What looks suspicious to me (as someone not knowing enough about docker internals) is the Volumes entry pointing to a folder in /var/lib/docker/vfs/dir. I then took a look into that folder on the host machine and found 136 such folders, presumably for each drone build, which eventually contained the gems installed during the build.

Drone/docker is writing the content of my cache folder to a new directory during every build. That's why the cache is always empty.

Any idea what is wrong here?

Ladislav Prskavec · Answer 40 · Sun Aug 02 2015 19:07:42 GMT+0800 (China Standard Time)

I think VOLUMES are not used in docker build only in docker run.

Brad Rydzewski · Answer 41 · Wed Aug 19 2015 02:30:25 GMT+0800 (China Standard Time)

update: @donny-dont has been working on proper caching, including the ability to cache portions of the git directory (which prior to his changes complains if you clone into a non-empty directory). I think this will take time to perfect, but it will be a really good start

Don Olmstead · Answer 42 · Wed Aug 19 2015 02:35:54 GMT+0800 (China Standard Time)

Hoping to get through the pull request process today and then this should be closed. Will write some docs around it too.

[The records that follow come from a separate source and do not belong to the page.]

/-! ## A restore (R425, R426) -/

/-- A strand read from a strand table, over what was kept of it, its mask cut to the lanes that its root can have (06 R132,
R136). -/
def strandOf (c : Ctx) (x : Strand) (d0 d1 d2 : Word) : Strand :=
  { x with
    valid := bitAt d1 63, mask := d0 &&& rootLanes c x.mask, parent := BitVec.ofNat 3 (bf d1 62 60)
    root := bitAt d1 59, stop := bitAt d1 57
    ca := BitVec.ofNat 64 (bf d1 54 0 * 4), wi := if bf d2 63 60 = 0 then 1 else BitVec.ofNat 4 (bf d2 63 60)
    begun := bf d2 63 60 != 0, jv := bitAt d2 59, jlen := BitVec.ofNat 3 (bf d2 58 56)
    jbase := BitVec.ofNat 8 (bf d2 55 48), ser := bitAt d2 47, sidx := BitVec.ofNat 3 (bf d2 46 44)
    psv := bitAt d2 43, psr := BitVec.ofNat 3 (bf d2 42 40), srepc := BitVec.ofNat 7 (bf d2 38 32)
    inRep := false, overD := 0, overA := 0, overB := 0, wait := .ready, pinned := false, readyCount := 0, waitCount := 0
    pinBack := false, inWait := false, lwait := none, rwait := none, secondPass := none, writing := [], cursorsWere := [] }

/-- A serial record read from its five doublewords, its masks cut to the lanes that the kept record's root can have (06 R132,
R136). -/
def serialOf (c : Ctx) (r : Serial) (d : List Word) : Serial :=
  let w := fun i => d.getD i 0
  let lanes := rootLanes c r.outer
  { bmask := w 0 &&& lanes, outer := w 1 &&& lanes, stage := BitVec.ofNat 2 (bf (w 2) 63 62)
    bca := BitVec.ofNat 64 (bf (w 2) 54 0 * 4)
    cca := BitVec.ofNat 64 (bf (w 3) 54 0 * 4), pv := bitAt (w 4) 63, pidx := BitVec.ofNat 3 (bf (w 4) 62 60)
    ajv := bitAt (w 4) 59, ajlen := BitVec.ofNat 3 (bf (w 4) 58 56), ajbase := BitVec.ofNat 8 (bf (w 4) 55 48)
    bjv := bitAt (w 4) 47, bjlen := BitVec.ofNat 3 (bf (w 4) 46 44), bjbase := BitVec.ofNat 8 (bf (w 4) 43 36)
    rsd := BitVec.ofNat 8 (bf (w 4) 35 28), rlc := BitVec.ofNat 4 (bf (w 4) 27 24) }

/-- A lane-call record read from its 72 doublewords, its masks cut to the lanes that its owner's root can have (06 R132,
R136). -/
def laneCallOf (c : Ctx) (seq : Nat) (d : List Word) : LaneCall :=
  let w := fun i => d.getD i 0
  let owner := BitVec.ofNat 3 (bf (w 2) 62 60)
  let lanes := rootLanes c (getStrand c owner.toNat).mask
  if bitAt (w 2) 63 then
    { valid := true, owner := owner, outer := w 0 &&& lanes, pending := w 1 &&& lanes, seq := seq,
      targets := (lanesOf (w 1 &&& lanes)).filterMap fun l => if w (8 + l) = 0 then none else some (l, w (8 + l)) }
  else {}

/-- A run of an image's doublewords. -/
def imageWords (s : State) (pa n : Nat) : List Word := (List.range n).map fun i => readImage s (pa + 8 * i)

/-- Whether a byte of an image is poisoned or its line has failed. -/
def imageBad (s : State) (pa : Nat) : Bool :=
  match physPlace s pa (saveSlot s pa) with
  | .home p => poisonedRun s p 1
  | .main p pa slot => poisonedRun s p 1 || !lineOk s p pa slot
  | .fails _ | .waits => true
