/-- REGISTER_TENANT (R486): both public keys are read, once main memory does not hold them, and recorded, and the context's
sessions end. -/
def execRegisterTenant (s : State) : Host.Outcome State Fault Refusal :=
  let d := getDie s s.input.place
  if d.mBusy && (d.mWords.getD 0 0).toNat == 3 &&
      (runHeld s (d.mWords.getD 2 0).toNat 32 || runHeld s (d.mWords.getD 3 0).toNat 1952) then
    .next (again s (.event .registerTenant s.input))
  else
  mailRequest s 3 4 fun s _ w =>
    if 2 ^ 32 ≤ (w 1).toNat then (2, s)
    else
      match readMain s (hubKey s 0) (w 2).toNat 32, readMain s (hubKey s 0) (w 3).toNat 1952 with
      | some a, some b =>
        (0, closeContext { s with tenants := mapInsert s.tenants (w 1).toNat (a, b) } (BitVec.ofNat 32 (w 1).toNat))
      | _, _ => (5, s)

/-- MARK_CONFIDENTIAL (R486). -/
def execMarkConfidential (s : State) : Host.Outcome State Fault Refusal :=
  mailRequest s 4 2 fun s _ w =>
    if 2 ^ 33 ≤ (w 1).toNat then (2, s)
    else (0, { s with confidential := mapPut false s.confidential (bf (w 1) 31 0) (bitAt (w 1) 32) })

/-- Whether some partition has a launch that has not completed, or an image held (22 R431). -/
def divisionBusy (s : State) : Bool :=
  (List.range s.partCount).any fun p =>
    (getPart s p).launches.any (fun l => l.2.live) || s.wgs.any fun w => w.2.live && w.2.away && w.2.part == p

/-- The slots assigned to partitions that no longer exist emptied and released: all but those of the partition that
holds die 0. -/
def releaseSlots (s : State) : State :=
  (List.range 768).foldl
    (fun s i =>
      match (getKey s (i / 256) (i % 256)).part with
      | some (_ + 1) => putKey (emptyKey s (i / 256) (i % 256)) (i / 256) (i % 256) {}
      | _ => s) s

/-- An accepted division into `n` partitions (00 R12, R484, R486): the system cores outside the partition that holds
die 0 are reset, the partitions other than it begin anew, and Coltaup starts on each of their lowest dies. -/
def divideInto (s : State) (n : Nat) : State :=
  let same := s.partCount == n
  let s := if same then s else releaseSlots s
  let s := s.sessions.foldl (fun s e => if e.2.isOpen && !e.2.maker && e.2.part != 0 then closeSession s e.1 else s) s
  let outside := (List.range 24).filter fun d => decide (24 / n ≤ d)
  let s := outside.foldl (fun s d => resetSystemCore (resetSystemCore s (2 * d)) (2 * d + 1)) s
  let s := { s with partCount := n, parts := s.parts.filter fun p => p.1 == 0, tlbs := [] }
  ((List.range n).filter (· != 0)).foldl (fun s p => startColtaup s (p * (24 / n))) s

/-- DIVIDE (R486). -/
def execDivide (s : State) : Host.Outcome State Fault Refusal :=
  mailRequest s 5 2 fun s die w =>
    if partOf s die ≠ 0 then (1, s)
    else if [1, 2, 4, 8, 24].contains (w 1).toNat = false then (2, s)
    else if divisionBusy s then (4, s)
    else (0, divideInto s (w 1).toNat)

/-! ## Power and heat (R481, R482, R487) -/

/-- A requested power limit: it stands, or while the flow hold is in force it is refused and applies later. -/
def askLimit (s : State) (watts : Nat) : Nat × State :=
  let s := { s with requestedLimit := watts }
  if s.flowHold then (1, s) else (0, { s with powerLimit := watts })

/-- POWER_LIMIT (R486). -/
def execPowerLimit (s : State) : Host.Outcome State Fault Refusal :=
  mailRequest s 6 2 fun s die w =>
    if partOf s die ≠ 0 then (1, s)
    else if (w 1).toNat < 8000 ∨ 16000 < (w 1).toNat then (2, s)
    else askLimit s (w 1).toNat

/-- READY (R486, R484): the partition accepts launches. -/
def execReady (s : State) : Host.Outcome State Fault Refusal :=
  mailRequest s 7 1 fun s die _ =>
    let p := partOf s die
    (0, putPart s p { getPart s p with ready := true })

/-- An answer of the module controller at the DOE mailbox of host port `h` (R487). -/
def doeAnswer (s : State) (h op result : Nat) (more : List (BitVec 32)) : State :=
  putHub s h { getHub s h with
    doeReply := BitVec.ofNat 32 (op + result * 2 ^ 8 + s.powerLimit / 100 * 2 ^ 16) :: more }

/-- The Vendor ID and data object type of an object that the module controller answers (R487). -/
def doeHeader : Nat := Config.vendorId.toNat + 0x80 * 2 ^ 16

Don Olmstead · Answer 43 · Thu Aug 20 2015 06:28:53 GMT+0800 (China Standard Time)

drone-plugins/drone-git#1 is needed for caching as git clone cannot happen in a non empty directory. This changes the behavior to use git init which allows the caching volumes to be present.

Don Olmstead · Answer 44 · Thu Aug 20 2015 06:29:58 GMT+0800 (China Standard Time)

Alrighty drone-plugins/drone-git#1 is merged just need to write docs and this can close.